These factors were used as measures for comparing the models. These factors were present in the dataset except “Transplant survival.” So we had to use a method to predict the survival of transplants. We used the Estimated Post Transplant Survival (EPTS) score to evaluate the transplantation results instead of the transplant survival.

The EPTS score was developed by the United Network for Organ Sharing (UNOS) in the USA. A candidate’s EPTS score represents a percentage score that ranges from zero to 100%. The score is associated with how long the candidate will need a functioning kidney transplant compared with other candidates. EPTS is based on all of the following:

  1. 1.

    Candidate time on dialysis (waiting time)

  2. 2.

    Whether or not the candidate has a current diagnosis of diabetes

  3. 3.

    Whether or not the candidate has had any prior solid organ transplant

  4. 4.

    Candidate age [4].

UNOS use a statistical model called the EPTS score. A candidate’s raw EPTS score is equal to:

$${\displaystyle \begin{array}{c}\mathrm{EPTS}\ \mathrm{Score}=0.047\ast \operatorname{MAX}\ \left(\mathrm{Age}-25,0\right)+\\ {}-0.015\ast \mathrm{Diabetes}\ast \operatorname{MAX}\ \left(\mathrm{Age}-25,0\right)+\\ {}0.398\ast \mathrm{Prior}\ \mathrm{Solid}\ \mathrm{Organ}\ \mathrm{Transplant}+\\ {}-0.237\ast \mathrm{Diabetes}\ast \mathrm{Prior}\ \mathrm{Solid}\ \mathrm{Organ}\ \mathrm{Transplant}+\\ {}0.315\ast \log\ \left(\mathrm{Years}\ \mathrm{on}\ \mathrm{Dialysis}+1\right)+\\ {}-0.099\ast \mathrm{Diabetes}\ast \log\ \left(\mathrm{Years}\ \mathrm{on}\ \mathrm{Dialysis}+1\right)+\\ {}0.130\ast \left(\mathrm{Years}\ \mathrm{on}\ \mathrm{Dialysis}=0\right)+\\ {}-0.348\ast \mathrm{Diabetes}\ast \left(\mathrm{Years}\ \mathrm{on}\ \mathrm{Dialysis}=0\right)+\\ {}1.262\ast \mathrm{Diabetes}\end{array}}$$
(4)

The EPTS calculation uses all the following as binary indicators (for more detail, see [4]). To calculate the EPTS score, we used the EPTS calculator, provided by UNOS [2].

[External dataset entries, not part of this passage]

-- ==== Sys2Proof/Machine/Observer.lean ====
section
/-!
DEFINITION. The vessel motion observer (07) as functions of its own state: the local frame, the model, the two observer
types, dead reckoning, origin moves, initialisation and the wave peak frequencies. Arithmetic is exact; circular
functions and roots are free values where they are not rational (log entries 4 and 5).
-/

namespace Sys2Proof.Machine

/-! ## Matrices as lists of rows -/

/-- Inner product. -/
def dot (a b : List Rat) : Rat := sumQ (List.zipWith (· * ·) a b)

/-- Transpose of a matrix of n columns. -/
def transposeM (n : Nat) (m : List (List Rat)) : List (List Rat) :=
  (List.range n).map fun j => m.map fun r => nth 0 r j

/-- Product with a matrix of n columns. -/
def mulM (n : Nat) (a b : List (List Rat)) : List (List Rat) :=
  let bt := transposeM n b
  a.map fun r => bt.map fun c => dot r c

/-- Sum of matrices. -/
def addM (a b : List (List Rat)) : List (List Rat) := List.zipWith (List.zipWith (· + ·)) a b

/-- Multiple of a matrix. -/
def scaleM (k : Rat) (a : List (List Rat)) : List (List Rat) := a.map (·.map (k * ·))

/-- Diagonal matrix. -/
def diagM (d : List Rat) : List (List Rat) := d.mapIdx fun i x => (List.range d.length).map fun j => if i = j then x else 0

/-- Identity matrix. -/
def identM (n : Nat) : List (List Rat) := diagM (List.replicate n 1)

/-- One Gauss-Jordan elimination step on pivot row i of an augmented matrix. -/
def pivotM (m : List (List Rat)) (i : Nat) : List (List Rat) :=
  let p := nth [] m i
  let d := nth 0 p i
  let p' := if d = 0 then p else p.map (· / d)
  m.mapIdx fun j r => if j = i then p' else List.zipWith (fun x y => x - nth 0 r i * y) r p'

/-- Inverse of an n by n matrix (a symmetric positive one: the pivots are not zero) (DEDUCED: log entry 72). -/
def invM (n : Nat) (m : List (List Rat)) : List (List Rat) :=
  let aug := List.zipWith (· ++ ·) m (identM n)
  ((List.range n).foldl pivotM aug).map (·.drop n)

/-! ## The local frame (07 R202) -/

/-- First eccentricity squared of WGS-84. -/
def wgsE2 : Rat := let f : Rat := 1 / (298257223563 / 1000000000); f * (2 - f)

/-- Earth-centred coordinates of a geographic position in degrees, height 0. -/
def ecef (lat lon : Rat) : V3 :=
  let nu : Rat := 6378137 / sqrtQ (1 - wgsE2 * sinQ lat * sinQ lat)
  ⟨nu * cosQ lat * cosQ lon, nu * cosQ lat * sinQ lon, nu * (1 - wgsE2) * sinQ lat⟩

/-- North and east of a geographic position in the frame of an origin. -/
def toLocal (lat0 lon0 lat lon : Rat) : V2 :=
  let d := V3.sub (ecef lat lon) (ecef lat0 lon0)
  ⟨-(sinQ lat0) * cosQ lon0 * d.x - sinQ lat0 * sinQ lon0 * d.y + cosQ lat0 * d.z,
   -(sinQ lon0) * d.x + cosQ lon0 * d.y⟩

/-- The inverse, by six rounds of correction from the origin (07 R202: iteratively to 1 mm). -/
def toGeo (lat0 lon0 : Rat) (p : V2) : V2 :=
  (List.range 6).foldl (fun (g : V2) _ =>
    let q := toLocal lat0 lon0 g.x g.y
    ⟨g.x + degQ ((p.x - q.x) / 6378137), g.y + degQ ((p.y - q.y) / (6378137 * maxQ (cosQ lat0) (1 / 1000)))⟩)
    ⟨lat0, lon0⟩

/-! ## The model (07 R206, R207) -/

/-- The states as a list, ξ1 before ξ2. -/
def Est.toList (x : Est) : List Rat :=
  [x.eta.x, x.eta.y, x.eta.z, x.nu.x, x.nu.y, x.nu.z, x.b.x, x.b.y, x.b.z, x.xi1.x, x.xi1.y, x.xi1.z, x.xi2.x,
   x.xi2.y, x.xi2.z]

/-- The states from a list. -/
def Est.ofList (l : List Rat) : Est :=
  let g := nth 0 l
  ⟨⟨g 0, g 1, g 2⟩, ⟨g 3, g 4, g 5⟩, ⟨g 6, g 7, g 8⟩, ⟨g 9, g 10, g 11⟩, ⟨g 12, g 13, g 14⟩⟩

/-- x + k y on states. -/
def Est.axpy (k : Rat) (y x : Est) : Est := Est.ofList (List.zipWith (fun a b => b + k * a) y.toList x.toList)

/-- Solution of M x = f for the mass matrix of 07 R207. -/
def massSolve (v : Vmod) (f : V3) : V3 :=
  let det := v.m22 * v.m33 - v.m23 * v.m23
  ⟨f.x / v.m11, (v.m33 * f.y - v.m23 * f.z) / det, (v.m22 * f.z - v.m23 * f.y) / det⟩

/-- Damping force D_L ν + D_Q(ν). -/
def damping (v : Vmod) (nu : V3) : V3 :=
  ⟨v.d11 * nu.x + v.dq.x * absQ nu.x * nu.x,
   v.d22 * nu.y + v.d23 * nu.z + v.dq.y * absQ nu.y * nu.y,
   v.d32 * nu.y + v.d33 * nu.z + v.dq.z * absQ nu.z * nu.z⟩

/-- R(ψ) applied to a triple, ψ in radians. -/
def rotNE (psi : Rat) (a : V3) : V3 := let h := toNorthEast (degQ psi) ⟨a.x, a.y⟩; ⟨h.x, h.y, a.z⟩

/-- Transpose of R(ψ) applied to a triple. -/
def rotBody (psi : Rat) (a : V3) : V3 := let h := toBody (degQ psi) ⟨a.x, a.y⟩; ⟨h.x, h.y, a.z⟩

/-- Time derivative of the states (07 R207); `psi` is the rotation used, none for the estimate's own. -/
def Est.deriv (v : Vmod) (w0 : V3) (tau : V3) (psi : Option Rat) (x : Est) : Est :=
  let p := psi.getD x.eta.z
  let f := V3.sub (V3.add (rotBody p x.b) tau) (damping v x.nu)
  let l := v.waveZeta
  { eta := rotNE p x.nu, nu := massSolve v f,
    b := V3.zip (fun b t => -b / t) x.b v.biasTc,
    xi1 := x.xi2,
    xi2 := V3.sub (V3.zip (fun a w => -(w * w) * a) x.xi1 w0) (V3.zip (fun a w => 2 * l * w * a) x.xi2 w0) }

/-- One motion cycle. -/
def cycleS : Rat := 2 / 100

/-- One step of the classical fourth-order Runge-Kutta method over one motion cycle (07 R212). -/
def Est.step (v : Vmod) (w0 tau : V3) (psi : Option Rat) (x : Est) : Est :=
  let f := Est.deriv v w0 tau psi
  let k1 := f x
  let k2 := f (Est.axpy (cycleS / 2) k1 x)
  let k3 := f (Est.axpy (cycleS / 2) k2 x)
  let k4 := f (Est.axpy cycleS k3 x)
  Est.axpy (cycleS / 6) k4 (Est.axpy (cycleS / 3) k3 (Est.axpy (cycleS / 3) k2 (Est.axpy (cycleS / 6) k1 x)))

Of the four factors required to calculate EPTS, only “candidate time on dialysis and candidate age” were in the dataset. To have two other factors, we referred to the patients’ medical records, and in some cases, it was necessary to call the patient and get the required information.

Results

The model presented in this study involves a four-stage process to develop a FIS for kidney allocation. In this section, to evaluate the model and compare it with the existing models, the results of the four stages of the proposed system are presented.

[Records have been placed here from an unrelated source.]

/-! ## Tests 4 to 6 on a new measurement (06 R188 to R190) -/

/-- Freeze test (DEDUCED: log entry 69). -/
def freezeFails (c : RefsCtx) (r : RefRec) (s : RefState) (m : Measurement) : Bool :=
  let span := 1000000 * r.freezeTime
  let raw := rawTriple m.value
  let win := s.history.filter fun h => decide (m.time ≤ h.1 + span)
  let full := s.history.any fun h => decide (h.1 + span ≤ m.time)
  let same := win.all fun h => decide (h.2 = raw)
  let moved :=
    if r.kind ≤ 2 ∧ c.observerOn then
      match histAt c.observer.history c.observer.pred m.time, histAt c.observer.history c.observer.pred (m.time - span) with
      | some a, some b =>
        let d := V3.sub a.total b.total
        let ch := if r.kind = 1 then hypotQ d.x d.y else absQ (wrap180 d.z)
        decide (2 * (r.freezeRes : Rat) * unitOf r.kind < ch)
      | _, _ => false
    else true
  full && !win.isEmpty && same && moved

/-- Standard deviation of innovations over a window with the mean removed (06 R189): the larger component. -/
def innovationSigma (xs : List V2) : Rat :=
  let n := xs.length
  if n < 2 then 0
  else
    let sd := fun (sel : V2 → Rat) =>
      let ys := xs.map sel
      let mean := sumQ ys / (n : Rat)
      sumQ (ys.map fun y => (y - mean) * (y - mean)) / ((n - 1 : Nat) : Rat)
    sqrtQ (maxQ (sd (·.x)) (sd (·.y)))

/-- Weighted mean of the accepted references of a kind but one (06 R189, R192), from a value of each. -/
def othersMean (val : RefRec → RefState → V3) (recs : List RefRec) (refs : List RefState) (kind skip : Nat) : Option V3 :=
  let xs := recs.filterMap fun r =>
    match refs[r.refId]? with
    | some s => if r.kind = kind ∧ r.refId ≠ skip ∧ s.mode = .accepted ∧ s.has ∧ 0 < s.sigma
        then some (val r s, 1 / (s.sigma * s.sigma)) else none
    | none => none
  let w := sumQ (xs.map (·.2))
  match xs with
  | [] => none
  | (v0, _) :: _ =>
    let comp := fun (sel : V3 → Rat) => sumQ (xs.map fun p => p.2 * sel p.1) / w
    if kind = 2 then some ⟨wrap360 (v0.x + sumQ (xs.map fun p => p.2 * wrap180 (p.1.x - v0.x)) / w), 0, 0⟩
    else if kind = 4 then
      let n := sumQ (xs.map fun p => p.2 * (p.1.x * cosQ p.1.y)) / w
      let e := sumQ (xs.map fun p => p.2 * (p.1.x * sinQ p.1.y)) / w
      some ⟨hypotQ n e, wrap360 (atan2Q e n), 0⟩
    else some ⟨comp (·.x), comp (·.y), comp (·.z)⟩

/-- Innovation of a measurement (06 R189). -/
def innovationOf (c : RefsCtx) (refs : List RefState) (r : RefRec) (t : Nat) (v : V3) : Option V2 :=
  if r.kind ≤ 2 then
    if c.observerOn then
      (histAt c.observer.history c.observer.pred t).map fun e =>
        if r.kind = 1 then ⟨v.x - e.total.x, v.y - e.total.y⟩ else ⟨wrap180 (v.x - e.total.z), 0⟩
    else none
  else
    (othersMean (fun _ s => s.value) c.recs refs r.kind r.refId).map fun o =>
      if r.kind = 3 then ⟨v.x - o.x, v.y - o.y⟩
      else ⟨v.x * cosQ v.y - o.x * cosQ o.y, v.x * sinQ v.y - o.x * sinQ o.y⟩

Results of the preliminary stage

The purpose of the first stage was to identify and weight the kidney allocation factors, which are inputs of FISKA. As described in Section 3, the factors and their weights were extracted from the literature [3]. The eight main criteria for kidney allocation were considered in this study (Table 1). The weight of the criteria and sub-criteria is given in Table 2.

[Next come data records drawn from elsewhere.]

-- ==== Sys2Proof/Machine/Gnss.lean ====
section
/-!
DEFINITION. The GNSS receiver of a lane as functions of its own state (05): slots, search hits, messages, corrections,
the consistency checks, the solution modes and the heading.
-/

namespace Sys2Proof.Machine

/-- System of a signal code: 0 GPS, 1 Galileo, 2 BeiDou, 3 GLONASS, 4 SBAS (05 R138). -/
def signalSystem (signal : Nat) : Nat := signal / 16

/-- Whether a signal lies in the low band (05 R138). -/
def signalLow (signal : Nat) : Bool := signal == 0x02 || signal == 0x12 || signal == 0x22

/-- The signal codes of 05 R138. -/
def signalKnown (signal : Nat) : Bool :=
  [0x01, 0x02, 0x11, 0x12, 0x21, 0x22, 0x31, 0x41].contains signal

/-- Whether the GNSS record enables a signal's system and band (05 R144, R169). -/
def signalEnabled (g : GnssRec) (signal : Nat) : Bool :=
  g.systems.testBit (signalSystem signal) && g.bands.testBit (b2n (signalLow signal))

/-- The antenna numbers of a lane (05 preamble). -/
def antennaNo (l : Lane) (k : Nat) : Nat := 2 * l.code + k

/-- The record entry of an antenna. -/
def antennaRec (g : GnssRec) (n : Nat) : Option AntennaRec :=
  g.antennas.find? fun a => a.antenna == n && a.enabled == 1

/-- Antenna k of the lane's receiver. -/
def GnssState.ant (g : GnssState) (k : Nat) : AntennaState := if k = 0 then g.ant0 else g.ant1

/-- The receiver with antenna k replaced. -/
def GnssState.setAnt (g : GnssState) (k : Nat) (a : AntennaState) : GnssState :=
  if k = 0 then { g with ant0 := a } else { g with ant1 := a }

/-- Index within the lane of its first enabled antenna (05 R157). -/
def firstAntenna (g : GnssRec) (l : Lane) : Option Nat :=
  if (antennaRec g (antennaNo l 0)).isSome then some 0
  else if (antennaRec g (antennaNo l 1)).isSome then some 1 else none

/-! ## Slots (05 R142 to R151) -/

/-- A slot after one dump (05 R143): pull-in until code and carrier lock, locked until the transmit time is known. -/
def GnssSlot.dump (s : GnssSlot) (o : DumpObs) : GnssSlot :=
  if s.state = 0 then s
  else
    let st := if o.codeLock && o.carrierLock then (if o.timeKnown then 3 else 2) else 1
    { s with
      state := st, pseudorange := if st = 3 then o.pseudorange else 0, carrier := o.carrier, doppler := o.doppler,
      cn0 := o.cn0, lockMs := if o.carrierLock && !o.slip then s.lockMs + 1 else 0,
      elevation := o.elevation, azimuth := o.azimuth,
      flags := b2n o.halfCycle + 2 * b2n (o.slip || s.flags.testBit 1) }

/-- All slots of an antenna after one dump (05 R142). -/
def AntennaState.dump (a : AntennaState) (obs : List DumpObs) : AntennaState :=
  { a with slots := a.slots.mapIdx fun i s =>
      match obs.find? (fun o => o.slot == i) with
      | some o => s.dump o
      | none => s }

/-- Score of a signal (05 R150): weight times elevation plus clamped C/N0, 2 more for a tracked one. -/
def signalScore (g : GnssRec) (signal : Nat) (elevation : Int) (cn0 : Nat) (tracked : Bool) : Rat :=
  (nth 0 g.weights (signalSystem signal) : Rat) * ((elevation : Rat) + clampQ 0 35 ((cn0 : Rat) / 100 - 20))
    + (if tracked then 2 else 0)

/-- C/N0 a score is taken from: predicted 40 dB-Hz for a signal not yet measured (05 R150). -/
def scoreCn0 (cn0 : Nat) : Nat := if cn0 = 0 then 4000 else cn0

/-- Score of a tracked slot. -/
def GnssSlot.score (g : GnssRec) (s : GnssSlot) : Rat := signalScore g s.signal s.elevation (scoreCn0 s.cn0) true

/-- A signal qualifies on an antenna (05 R150): system and band enabled, above the mask, not marked unhealthy. -/
def qualifies (g : GnssRec) (healthy : Bool) (signal : Nat) (elevation : Int) : Bool :=
  signalKnown signal && signalEnabled g signal && decide ((g.elevationMask : Int) ≤ elevation) && healthy

/-- A signal left out, with its score. -/
def LeftOut.of (g : GnssRec) (signal svid cn0 : Nat) (elevation : Int) (waiting : Bool) : LeftOut :=
  ⟨signal, svid, elevation, cn0, signalScore g signal elevation (scoreCn0 cn0) false, waiting⟩

/-- Index of the tracked slot with the lowest score, the first of equals. -/
def lowestSlot (g : GnssRec) (slots : List GnssSlot) : Option (Nat × Rat) :=
  (slots.zipIdx.foldl (fun (best : Option (Nat × Rat)) p =>
    if p.1.state = 0 then best
    else match best with
      | none => some (p.2, p.1.score g)
      | some b => if p.1.score g < b.2 then some (p.2, p.1.score g) else best) none)

/-- A slot as a search hit fills it: state 1, pull-in (05 R143). -/
def GnssSlot.fresh (signal svid cn0 : Nat) (elevation : Int) (glo : Int) : GnssSlot :=
  { GnssSlot.idle with state := 1, signal := signal, svid := svid, cn0 := cn0, elevation := elevation,
                       gloChannel := glo }
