-- ==== Sys2Proof/Machine/KeyCells.lean ====
section
/-!
DEFINITION. The cellar key as addressed bytes (03 R79): reading, writing and erasing, in canonical form; its bank-select
slots (03 R81, R82).
-/

namespace Sys2Proof.Machine

/-- Bytes of a cellar key (03 R79). -/
def keySize : Nat := 0x04000000

/-- What an unlisted byte reads as: an erased NOR cell (DESIGN CHOICE: log entry 19). -/
def erasedByte : Byte := 0xFF#8

/-- Canonical form: addresses in the device and strictly rising, and no byte equal to an erased one
(DESIGN CHOICE: log entry 19). -/
def cellsWf : KeyCells → Bool
  | [] => true
  | c :: rest =>
    decide (c.1 < keySize) && decide (c.2 ≠ erasedByte) && rest.all (fun d => decide (c.1 < d.1)) && cellsWf rest

/-- One byte (DESIGN CHOICE: log entry 19). -/
def cellAt (cs : KeyCells) (a : Nat) : Byte :=
  match cs.find? fun c => c.1 == a with
  | some c => c.2
  | none => erasedByte

/-- n bytes from an address. -/
def readCells (cs : KeyCells) (a : Nat) : Nat → Bytes
  | 0 => []
  | n + 1 =>
    match cs.dropWhile fun c => decide (c.1 < a) with
    | [] => erasedByte :: readCells [] (a + 1) n
    | c :: rest => if c.1 = a then c.2 :: readCells rest (a + 1) n else erasedByte :: readCells (c :: rest) (a + 1) n

/-- A byte is written; writing 0xFF removes the cell. An address beyond the device is not written
(DESIGN CHOICE: log entry 19). -/
def writeCell (cs : KeyCells) (a : Nat) (b : Byte) : KeyCells :=
  let below := cs.filter fun c => decide (c.1 < a)
  let above := cs.filter fun c => decide (a < c.1)
  if keySize ≤ a ∨ b = erasedByte then below ++ (cs.filter fun c => c.1 == a && decide (keySize ≤ a)) ++ above
  else below ++ (a, b) :: above

/-- A byte string is written from an address. -/
def writeCells (cs : KeyCells) (a : Nat) : Bytes → KeyCells
  | [] => cs
  | b :: rest => writeCells (writeCell cs a b) (a + 1) rest

/-- n bytes from an address are erased. -/
def eraseCells (cs : KeyCells) (a n : Nat) : KeyCells := cs.filter fun c => !(decide (a ≤ c.1) && decide (c.1 < a + n))

/-- Any list of cells in canonical form; a later cell of an address stands (DESIGN CHOICE: log entry 19). -/
def normalCells (cs : KeyCells) : KeyCells := cs.foldl (fun acc c => writeCell acc c.1 c.2) []

def Key.read (k : Key) (a n : Nat) : Bytes := readCells k.cells a n
def Key.write (k : Key) (a : Nat) (bs : Bytes) : Key := { k with cells := writeCells k.cells a bs }
def Key.erase (k : Key) (a n : Nat) : Key := { k with cells := eraseCells k.cells a n }

/-- Where a bank begins (03 R79). -/
def bankBase (bank : Nat) : Nat := 0x01000000 * bank
/-- A sector (03 R98) and a bank-select slot (03 R79). -/
def sectorSize : Nat := 0x10000
def slotBase (n : Nat) : Nat := 0x02000000 + 0x1000 * n

/-! ## Bank-select (03 R81, R82) -/

/-- A valid slot's selected bank and generation. -/
def Key.slot (k : Key) (n : Nat) : Option (Nat × Nat) :=
  let e := k.read (slotBase n) 32
  if slice e 0 4 = ascii "AQBS" ∧ fieldN e 4 1 = 1 ∧ fieldN e 5 1 ≤ 1 ∧ crcOk e = true then some (fieldN e 5 1, fieldN e 8 4) else none

/-- What bank-select says (03 R82): selected bank, generation of the deciding slot, whether CL-002 is raised, and the slot
and generation of the next flip. With neither slot valid a flip writes slot 0 with generation 1 (log entry 32). -/
structure BankSelect where
  selected : Nat
  generation : Nat
  tie : Bool
  flipSlot : Nat
  flipGen : Nat
  deriving DecidableEq, Repr, Inhabited

def Key.select (k : Key) : BankSelect :=
  match k.slot 0, k.slot 1 with
  | none, none => ⟨0, 0, true, 0, 1⟩
  | some a, none => ⟨a.1, a.2, false, 1, (a.2 + 1) % 2 ^ 32⟩
  | none, some b => ⟨b.1, b.2, false, 0, (b.2 + 1) % 2 ^ 32⟩
  | some a, some b =>
    if newer 32 a.2 b.2 then ⟨a.1, a.2, false, 1, (a.2 + 1) % 2 ^ 32⟩
    else if newer 32 b.2 a.2 then ⟨b.1, b.2, false, 0, (b.2 + 1) % 2 ^ 32⟩
    else ⟨a.1, a.2, true, 1, (a.2 + 1) % 2 ^ 32⟩

/-- The entry a flip writes (03 R81) (DEDUCED: log entry 32). -/
def slotEntry (bank generation keyId opHours cycles : Nat) : Bytes :=
  withCrc (ascii "AQBS" ++ leBytes 1 1 ++ leBytes 1 bank ++ leBytes 2 0 ++ leBytes 4 generation ++ leBytes 4 keyId ++
    leBytes 4 opHours ++ leBytes 4 cycles ++ leBytes 4 0)

/-- A flip: the slot is erased and written (03 R82) (DEDUCED: log entry 32). -/
def Key.flip (k : Key) (bank keyId opHours cycles : Nat) : Key :=
  let f := k.select
  (k.erase (slotBase f.flipSlot) 0x1000).write (slotBase f.flipSlot) (slotEntry bank f.flipGen keyId opHours cycles)

/-! ## A write to a bank (03 R98) -/

/-- Sectors a piece touches, from an offset in the bank. -/
def sectorsOf (off n : Nat) : List Nat :=
  if n = 0 then [] else (List.range ((off + n - 1) / sectorSize - off / sectorSize + 1)).map (off / sectorSize + ·)

/-- A piece beyond the first sector goes to the key, each sector erased just before it is first written. -/
def Key.writePiece (k : Key) (bank : Nat) (erased : List Nat) (off : Nat) (data : Bytes) : Key × List Nat :=
  let new := (sectorsOf off data.length).filter fun n => !erased.contains n
  let k' := new.foldl (fun (q : Key) n => q.erase (bankBase bank + sectorSize * n) sectorSize) k
  (k'.write (bankBase bank + off) data, erased ++ new)

/-- A chunk: what lies in the sector of the header is held back, the rest is written. -/
def KeyWrite.chunk (w : KeyWrite) (k : Key) (data : Bytes) : KeyWrite × Key :=
  let inFirst := min data.length (sectorSize - w.next)
  let first := data.take inFirst
  let rest := data.drop inFirst
  let q := k.writePiece w.bank w.erased (w.next + inFirst) rest
  ({ w with next := w.next + data.length, idle := 0, erased := q.2,
            held := if first.isEmpty then w.held else w.held ++ [(w.next, first)] }, q.1)

/-- The sector that holds the header is erased and written last (03 R98). -/
def KeyWrite.finish (w : KeyWrite) (k : Key) : Key :=
  w.held.foldl (fun (q : Key) p => q.write (bankBase w.bank + p.1) p.2) (k.erase (bankBase w.bank) sectorSize)

end Sys2Proof.Machine
end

Results of rule extraction

The purpose of the second stage was to extract fuzzy rules for decision-making in the proposed system. For this purpose, we extracted the fuzzy rules using the decision tree. 10-fold cross-validation was performed to evaluate the robustness. The response variable has five classes: “very low”, “low”, “intermediate”, “high”, and “very high”. The confusion matrix was used to analyze the decision tree’s performance. Different performance criteria can be deducted from the confusion matrix. Table 3 shows the mean values of specificity, sensitivity, and precision for each class and mean accuracy. The mean accuracy for predicting patient priority was 86.9, indicating no significant inconsistency between the predicted and actual classes for the response variable. Sixty-nine rules were extracted from the DT, which are much less than the 13,824 rules derived from the possible combinations of inputs. Given that a large number of rules may lead to increased computational time and reduced system interpretability, we preferred to use the rules extracted from the decision tree. All rules extracted from the tree were cross-checked and verified by transplant experts.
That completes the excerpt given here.